Items from a data source:
*** Begin section ***

-- ==== Sys2Proof/Machine/Rounds.lean ====
section
/-! DEFINITION. The steps of a round (41_permute_portable.md R136 to R139) on byte strings, and the permutation's
shape (R131). `k r` is round key `r`, 32 bytes (20_memory.md
R53). -/

namespace Sys2Proof.Machine

/-- `SubBytes(A)[i] = SBOX[A[i]]` (R136). -/
def subBytes {n : Nat} (A : Bytes n) : Bytes n := ⟨A.list.map sbox, by simp [A.len]⟩

/-- Row `r` rotated left by `off r` columns in a matrix of 4 rows and `cols` columns, byte `i` at row `i mod 4`,
column `i div 4` (20_memory.md R51): `ShiftRows` with 8 columns (R137), `ShiftRows4` with 4
(42_permute_accelerated.md R171). -/
def rotateRows (cols : Nat) (off : Nat → Nat) {n : Nat} (A : Bytes n) : Bytes n :=
  Bytes.build n fun i => A.get (4 * ((i / 4 + off (i % 4)) % cols) + i % 4)

/-- `ShiftRows(A)` (R137). -/
def shiftRows (A : Block) : Block := rotateRows 8 shift A

/-- Byte `r` of the column that replaces `(a0, a1, a2, a3)` (R138). -/
def mixByte (a0 a1 a2 a3 : Byte) (r : Nat) : Byte :=
  gmul a0 (mixEntry r 0) ^^^ gmul a1 (mixEntry r 1) ^^^ gmul a2 (mixEntry r 2) ^^^ gmul a3 (mixEntry r 3)

/-- Every column of four consecutive bytes replaced, by itself (R138). -/
def mixList : Frame → Frame
  | a0 :: a1 :: a2 :: a3 :: A =>
    mixByte a0 a1 a2 a3 0 :: mixByte a0 a1 a2 a3 1 :: mixByte a0 a1 a2 a3 2 :: mixByte a0 a1 a2 a3 3 :: mixList A
  | A => A

theorem mixList_length : ∀ A : Frame, (mixList A).length = A.length
  | _ :: _ :: _ :: _ :: A => by simp [mixList, mixList_length A]
  | [] => rfl
  | [_] => rfl
  | [_, _] => rfl
  | [_, _, _] => rfl

/-- `MixColumns(A)`, for a length that is a multiple of 4 (R138). -/
def mixColumns {n : Nat} (A : Bytes n) : Bytes n := ⟨mixList A.list, by simp [mixList_length, A.len]⟩

/-- `AddRoundKey(A, r)[i] = A[i] ^ RK[32r + i]` (R139): the exclusive-or with round key `r`. -/
def addRoundKey (k : Nat → Block) (A : Block) (r : Nat) : Block := A.xor (k r)

/-- `count` full rounds, the first with round key `r` (R131). -/
def permRounds (k : Nat → Block) : (count r : Nat) → Block → Block
  | 0, _, A => A
  | count + 1, r, A =>
    permRounds k count (r + 1) (addRoundKey k (mixColumns (shiftRows (subBytes A))) r)

/-- `Perm(RK, n, X)` (R131): the key addition before the first round, `n - 1` full rounds, the last round without
the diffusion step. -/
def perm (k : Nat → Block) (n : Nat) (X : Block) : Block :=
  addRoundKey k (shiftRows (subBytes (permRounds k (n - 1) 1 (addRoundKey k X 0)))) n

end Sys2Proof.Machine
end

*** End section ***

▸ **PROBLEM DESCRIPTION**: Copy all lines of the preceding data that hold the word "full".

▸ **RESULT OF THIS EXERCISE**:
/-- `count` full rounds, the first with round key `r` (R131). -/
/-- `Perm(RK, n, X)` (R131): the key addition before the first round, `n - 1` full rounds, the last round without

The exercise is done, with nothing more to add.